Only the lines of the data below from the one with "Untranslated s (s.cxlKeys[(0" through the one with "Untranslated; decide +kernel)" are wanted. Repeat them exactly.

Stored dataset items:
__________
/-- The state after reset with a peer port changed, the module's key in slot 0, and one access waiting at the host's window and at the home
controllers. -/
def sH (q : Peer) (c : CxlAccess) (tag : BitVec 4 := 1) : State :=
  let h : HomeAccess := if c.write = [] then .read c.pa c.readLen else .write c.pa c.write
  { sPT with peers := sPT.peers.set 2 q, cxlIn := [c], tags := if tag = 1 then [] else [(0, tag)], homeIn := [h] }

/-- LinksAndHost: a module at an edge and one inside; training and trained; retries at the threshold and below; an access on its way to host
memory; a remote write and an SCLONE on a port; the state of an eviction through it and through another. -/
theorem test_wit_links :
    let u : Ucie := { training := some 32, retries := 1024 }
    let q : Peer := { en := true, ctxin := 7, rxseq := 3 }
    let s := sH q ⟨0, 0x60, [], 32⟩
    let f : Fly := { gone with loc := ⟨.host, hostBase, 0, []⟩ }
    let o : EngOp := eo (.sclone 2 0x100 0 0 (some 0x80))
    (((0 : Fin 4).val = 0 ∧ (4 : Fin 8).val % 4 = 0) ∧ ¬((1 : Fin 4).val = 0 ∧ (1 : Fin 8).val % 4 = 0) ∧ spWf 0 u.errs = true) ∧
    (u.training = some 32 ∧ 32 ≤ 64 ∧ u.reported = false ∧ 1024 ≤ u.retries ∧ ({ u with retries := 1023 } : Ucie).retries < 1024) ∧
    (s.flying = [] ∧ f.loc.space = .host ∧ f.lid = some lau.lid ∧ lau.st = .running) ∧
    (s.engine = [] ∧ (s.peers[2]).waiting = [] ∧ ({ q with waiting := [(1, some acc, some 5)] } : Peer).waiting = [(1, some acc, some 5)] ∧
      ({ q with waiting := [(1, none, some 5)] } : Peer).waiting = [(1, none, some 5)] ∧ Asks 2 0x80 o) ∧
    (s.evict = .serving ∧ ({ s with evict := .moving, evictPort := 2 } : State).evictPort = 2) := by
  refine ⟨by decide, by decide, by decide +kernel, ⟨?_, ?_, rfl, rfl, ⟨_, _, _, rfl⟩⟩, ?_⟩ <;> decide +kernel

/-- LinksAndHost, lines: an access in one line at its ends and past them, under a key and none, of a line whose data is there and is not; one over
a link that is closed; parts of two lines; a key slot, the last and one past it. -/
theorem test_wit_lines :
    let s := sH {} ⟨0, 0x60, [], 32⟩
    let w := sH {} ⟨0, 0x60, List.replicate 32 1, 0⟩
    let shut : State := { s with ucie := Vector.replicate 32 { paused := true } }
    (s.cxlIn = [⟨0, 0x60, [], 32⟩] ∧ s.homeIn = [.read 0x60 32] ∧ w.homeIn = [.write 0x60 (List.replicate 32 1)] ∧ s.hostUp = true ∧
      Untranslated s (s.cxlKeys[(0 : Fin 16)]).toNat 0x60 32 false 1 ∧ Untranslated w 0 0x60 32 true 1 ∧ spFind s.keys 1 = none ∧
      9 ≤ ((sH {} ⟨0, 0x60, [], 32⟩ 9).tag 0x60).toNat ∧ 0x6000000000 < 0x5FFFFFFFF0 + 32) ∧
    (0x60 % 128 + 32 ≤ 128 ∧ ¬(0x61 % 128 + 32 ≤ 128) ∧ 128 - 0x60 % 128 < 40) ∧
    (s.linkOpen none (homeDie 0x60) = true ∧ shut.linkOpen none (homeDie 0x1000) = false) ∧ (16383 < 2 ^ 14 ∧ ¬16384 < 2 ^ 14) := by
  refine ⟨⟨rfl, rfl, rfl, rfl, ?_, ?_, ?_, ?_, ?_⟩, ?_, ?_, ?_⟩ <;> first | decide +kernel | (unfold Untranslated; decide +kernel)

/-- LinksAndHost, peers: a request in turn and out of turn, on an open and a closed route, whose bytes are in one line and in two; a place that
is not mapped; an acknowledgement that waits and one that may go; each item of an eviction that the receiver reads, and a module that may
take it over. -/
theorem test_wit_peers :
    let q : Peer := { en := true, ctxin := 7, rxseq := 3 }
    let s := sH q ⟨0, 0x60, [], 32⟩
    let f : Flit := ⟨1, 4, 3, 2 ^ 32 + 0x100, [1, 2, 3, 4]⟩
    let pg : Page := ⟨2 ^ 32, 2 ^ 30, 0, 0, true, 2, [0x6020, 0x5000, 0x4000, 0x20E0]⟩
    let ln : Launch := { lau with lid := 0, bytes := List.replicate 256 0, st := .ready, deps := List.replicate 4 false, regions := [] }
    let it (i : MoveItem) : MoveItem := rxItem q ⟨4, 0, 3, 0, putItem i⟩
    (flitOf (Flit.bytes f) = f ∧ (s.peers[2]).up = true ∧ f.seq = (s.peers[2]).rxseq ∧ f.used = f.payload.length ∧ f.used ≤ 224 ∧ (s.peers[2]).en = true ∧
      (sPT.peers[2]).en = false) ∧
    (s.walk 7 f.addr = .ok pg ∧ (s.leafLoc pg f.addr 4 true).toOption = some ⟨.dev, 0x100, 1, pg.via⟩ ∧
      s.accessFault ⟨.dev, 0x100, 1, pg.via⟩ 4 true f.addr = none) ∧
    PeerPlaces s q true f.addr 4 [(⟨.dev, 0x100, 1, pg.via⟩, 4)] ∧ PlacesOpen s [(pl 0x100, 4)] ∧
    ¬PlacesOpen { s with ucie := Vector.replicate 32 { paused := true } } [(pl 0x1000, 4)] ∧
    AcksSent s { q with acks := [(0x100, [])] } ({ q with acks := [] }.send 5 0 0x100 []) ∧
    (it .opening = .opening ∧ it .ending = .ending ∧ it (.counters [5, 6]) = .counters [5, 6] ∧ it (.area 7 8 [1]) = .area 7 8 [1] ∧
      it (.spilled 7 [3] [(9, 1)]) = .spilled 7 [3] [(9, 1)] ∧ it (.dispatch 2 [⟨1, 2, 3, 0, 5⟩]) = .dispatch 2 [⟨1, 2, 3, 0, 5⟩] ∧
      it (.queue 3 { en := true, ctx := 7, entries := [⟨9, 4, .chip 2, none⟩] }) = .queue 3 { en := true, ctx := 7, entries := [⟨9, 4, .chip 2, none⟩] } ∧
      it (.launch ln [(1, 2)] []) = .launch ln [(1, 2)] [] ∧ ln.saved = none) ∧
    (s.launches = [] ∧ (∀ x ∈ s.eqs, x.2.en = false) ∧ s.freeLid = some 0 ∧ (s.saveBase 7).toOption = some 0 ∧
      freeRange s.launches 7 128 = some 0) := by
  have hw : (sH { en := true, ctxin := 7, rxseq := 3 } ⟨0, 0x60, [], 32⟩).walk 7 (2 ^ 32 + 0x100) =
    .ok ⟨2 ^ 32, 2 ^ 30, 0, 0, true, 2, [0x6020, 0x5000, 0x4000, 0x20E0]⟩ := ok_of_toOption (by decide +kernel)
  refine ⟨by decide +kernel, ⟨hw, by decide +kernel, by decide +kernel⟩,
    ⟨by decide, ⟨by decide, by decide, by decide, by decide, _, hw, ok_of_toOption (by decide +kernel), by decide +kernel⟩, rfl⟩, ?_, ?_,
    ⟨[(0x100, [])], [], rfl, ?_, nofun, rfl⟩, by decide +kernel, by decide +kernel⟩
  · unfold PlacesOpen; decide +kernel
  · unfold PlacesOpen; decide +kernel
  · intro a h id hid
    obtain rfl := List.mem_singleton.mp h
    cases hid

/-- EvictionAndManagement: each state of the handshake, with launches that are left and none, a port that is up and one that is down; times at the
limit and below; a module that is hot, cool and neither; inputs that wait. -/
theorem test_wit_management :
    let s (e : Evict) (ls : List Launch) (m : List MgmtMsg) : State := { State.reset with evict := e, launches := ls, mgmtIn := m }
    let q := s .fencing [la 1 0 .ready rec7] [.evict 3 true [(0, 128, 4096)]]
    let hot (o : Int) : Prop := 65 < o
    (q.mgmtIn = [.evict 3 true [(0, 128, 4096)]] ∧ (s .serving [] []).evict = .serving ∧ q.evict ≠ .serving ∧ (q.peers[3]).up = true ∧
      (({ q.peers[3] with up := false } : Peer)).up = false ∧ q.mem.wf = true ∧ q.quietModule = false) ∧
    ((∀ l ∈ q.launches, l.st = .waiting ∨ l.st = .ready ∨ l.st = .preempted false) ∧ (∀ d : Fin 8, (q.die d).armq = []) ∧ (∃ l ∈ [lau], l.st = .running) ∧
      (∃ l ∈ [{ lau with st := LState.loading }], l.st ≠ .running ∧ ¬(l.st = .waiting ∨ l.st = .ready ∨ l.st = .preempted false)) ∧
      (q.peers[q.evictPort]).waiting = [] ∧ q.pend = [] ∧ q.engine = [] ∧ q.flying = [] ∧ q.conts = [] ∧ q.cmsgs = []) ∧
    (∀ p : Fin 18, q.peers[p].en = false ∧ q.peers[p].waiting = [] ∧ ∀ f ∈ q.peers[p].out, f.kind = 3 ∨ f.kind = 5) ∧
    (q.evictAt + 42000000000 ≤ 42000000000 ∧ 41999999999 < q.evictAt + 42000000000) ∧
    ((s .failed [] []).evict = .failed ∧ (s .drained [] []).evict = .drained ∧ (s .draining [] []).evict = .draining ∧ (s .moving [] []).evict = .moving ∧
      ({ s .moving [] [] with evictSent := true } : State).evictSent = true ∧ (s .moving [] []).evictSent = false) ∧
    ((s .serving [] [.scan 0 4]).mgmtIn = [.scan 0 4] ∧ ({ q with frozen := true } : State).frozen = true ∧ q.frozen = false ∧
      (s .serving [] [.firmware 3 [1] [2]]).mgmtIn = [.firmware 3 [1] [2]] ∧ (s .serving [] [.spdm [1] true]).mgmtIn = [.spdm [1] true] ∧
      (s .serving [] [.eeprom 0 4]).mgmtIn = [.eeprom 0 4] ∧ (s .serving [] [.service 5]).mgmtIn = [.service 5] ∧ q.hostUp = true) ∧
    (hot 66 ∧ ¬hot 65 ∧ (59 : Int) < 60 ∧ (41 : Int) < 42 ∧ ¬(60 : Int) < 60 ∧ q.level = 0 ∧ (0 : Nat) + 1400000 ≤ 1400000) ∧
    ((((q.core (collierOf 0)).fqtail.toNat + 128 - (q.core (collierOf 0)).fqhead.toNat) % 128 ≠ 64) ∧ q.stations = []) := by decide +kernel

theorem test_wit_identity : State.reset.identity.length = 1024 := by
  simp only [State.reset, identityRecord, List.length_append, List.length_map, List.length_replicate]
  decide +kernel

/-- A module that is MOVING, with a row of context 7 in a station and a range to copy; ecc: the errors of its memory. -/
def sMove (ecc : List EccErr) : State :=
  { sPT.setStn 9 { rows := [(4, { owner := some 7 })] } with evict := .moving, evictRanges := [(0x80, 64, 2 ^ 33)], ecc }

/-- EvictionAndManagement, MOVING: what stands in a station can be spilled, or not, its context's entry being damaged; a range that can be read;
an item's flits. -/
theorem test_wit_moving :
    (sMove []).spillEverything.toOption.isSome = true ∧ faultOf (sMove [⟨false, 0, 0, 0x2080, true⟩]).spillEverything ≠ none ∧
    ((sMove []).readRange 0x80 64 2).toOption.isSome = true := by decide +kernel

theorem test_wit_item : ((putItem .opening).length + 223) / 224 ≤ 2 ^ 32 ∧ (putItem .opening).length < 224 * 2 ^ 24 := by decide +kernel

/-! ## The invariant, encodings and the step -/

/-- StepKeepsInvariant: the state after reset has the invariant, and a step from a state with a running core answers a next state. -/
theorem test_wit_invariant :
    State.reset.Inv ∧ (nextOf (step (State.reset.withFetchWord 32 0x20042008))).isSome = true ∧ (State.reset.withFetchWord 32 0x20042008).Inv := by
  unfold State.Inv; decide +kernel

/-- EncodingRoundTrip: a well-formed core instruction, a prefix pair, and a station instruction; words that decode. -/
theorem test_wit_encoding :
    let add : Instr := .addI ⟨7, true⟩ 31 31 0x7FF
    (isCore add = true ∧ add.wf = true) ∧ (isCore (.limm (BitVec.allOnes 25) add) = true ∧ (Instr.limm (BitVec.allOnes 25) add).wf = true) ∧
    (isStation (.pass (hd2 1) .int8) = true ∧ (Instr.pass (hd2 1) .int8).wf = true) ∧ (decode 0x20042008 0).toOption.isSome = true ∧
    (decodeStation 0x43004000000000000000000C00000000).toOption.isSome = true := by decide +kernel

/-- StepRunsDecoded: a core, a station and an event at the head of the agenda, a word that decodes, one that does not and a pair at the last word of
the store; a frozen module, and one that is unlatched. -/
theorem test_wit_step :
    let s := State.reset.withFetchWord 32 0x20042008
    let p := State.reset.withFetchWord 128 0x43004000000000000000000C00000000
    let q : State := { State.reset with frozen := true }
    s.unlatched = false ∧ s.agenda = [.core acc] ∧ s.quietModule = false ∧ (s.core acc).run = .running ∧ CleanFetch s acc ∧
    (wordsAt s acc).1 = 0x20042008 ∧ (decode 0xF4000000 0).toOption = none ∧ (decode 0x48000024 0x20042345).toOption.map (·.2) = some 2 ∧
    (decode 0x20042008 0).toOption.map (·.2) = some 1 ∧ (65532 : BitVec 16) ≠ 0 ∧
    (∃ n, p.agenda = [.station n] ∧ (p.stn n).issueq ≠ [] ∧ p.quietModule = false) ∧
    q.quietModule = true ∧ mgmtOnly (.core acc) = false ∧ ({ q with unlatched := true } : State).unlatched = true := by
  refine ⟨?_, ?_, ?_, ?_, ?_, ?_, ?_, ?_, ?_, ?_, ?_, ?_, ?_, rfl⟩ <;> try decide +kernel
  · intro e h
    have : (State.reset.withFetchWord 32 0x20042008).ecc = [] := by decide +kernel
    rw [this] at h; cases h
  · exact ⟨0, by decide +kernel, by decide +kernel, by decide +kernel⟩

end Sys2Proof.Tests
end

section
/-! SUPPORT. DIV and REM (R302) and PFETCH (R311): how their instructions end, the arithmetic of the edge cases, and the two
statements settled. -/

namespace Sys2Proof.Claims

open Sys2Proof.Machine

/-! ## How the instructions end -/

/-- Under a true guard the result goes to g[d] and the instruction retires. -/
theorem putResult_true {s : State} {x : Guard} (h : s.me.guard x = true) (d : GReg) (r : DWord) :
    putResult x d r s = .next (afterCore s (s.me.wg d r)) := by
  rw [putResult, issue_true h, State.putG, finish_done_setMe, afterCore]

/-- A body without effect retires the instruction, whatever the guard. -/
theorem issue_done_self (x : Guard) (s : State) : issue x s (.done s) = .next (afterCore s s.me) := by
  cases h : s.me.guard x with
  | true => rw [issue_true h, finish_done, afterCore]
  | false => rw [issue_false h, afterCore]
__________
RESPONSE TO THE TASK:
      Untranslated s (s.cxlKeys[(0 : Fin 16)]).toNat 0x60 32 false 1 ∧ Untranslated w 0 0x60 32 true 1 ∧ spFind s.keys 1 = none ∧
      9 ≤ ((sH {} ⟨0, 0x60, [], 32⟩ 9).tag 0x60).toNat ∧ 0x6000000000 < 0x5FFFFFFFF0 + 32) ∧
    (0x60 % 128 + 32 ≤ 128 ∧ ¬(0x61 % 128 + 32 ≤ 128) ∧ 128 - 0x60 % 128 < 40) ∧
    (s.linkOpen none (homeDie 0x60) = true ∧ shut.linkOpen none (homeDie 0x1000) = false) ∧ (16383 < 2 ^ 14 ∧ ¬16384 < 2 ^ 14) := by
  refine ⟨⟨rfl, rfl, rfl, rfl, ?_, ?_, ?_, ?_, ?_⟩, ?_, ?_, ?_⟩ <;> first | decide +kernel | (unfold Untranslated; decide +kernel)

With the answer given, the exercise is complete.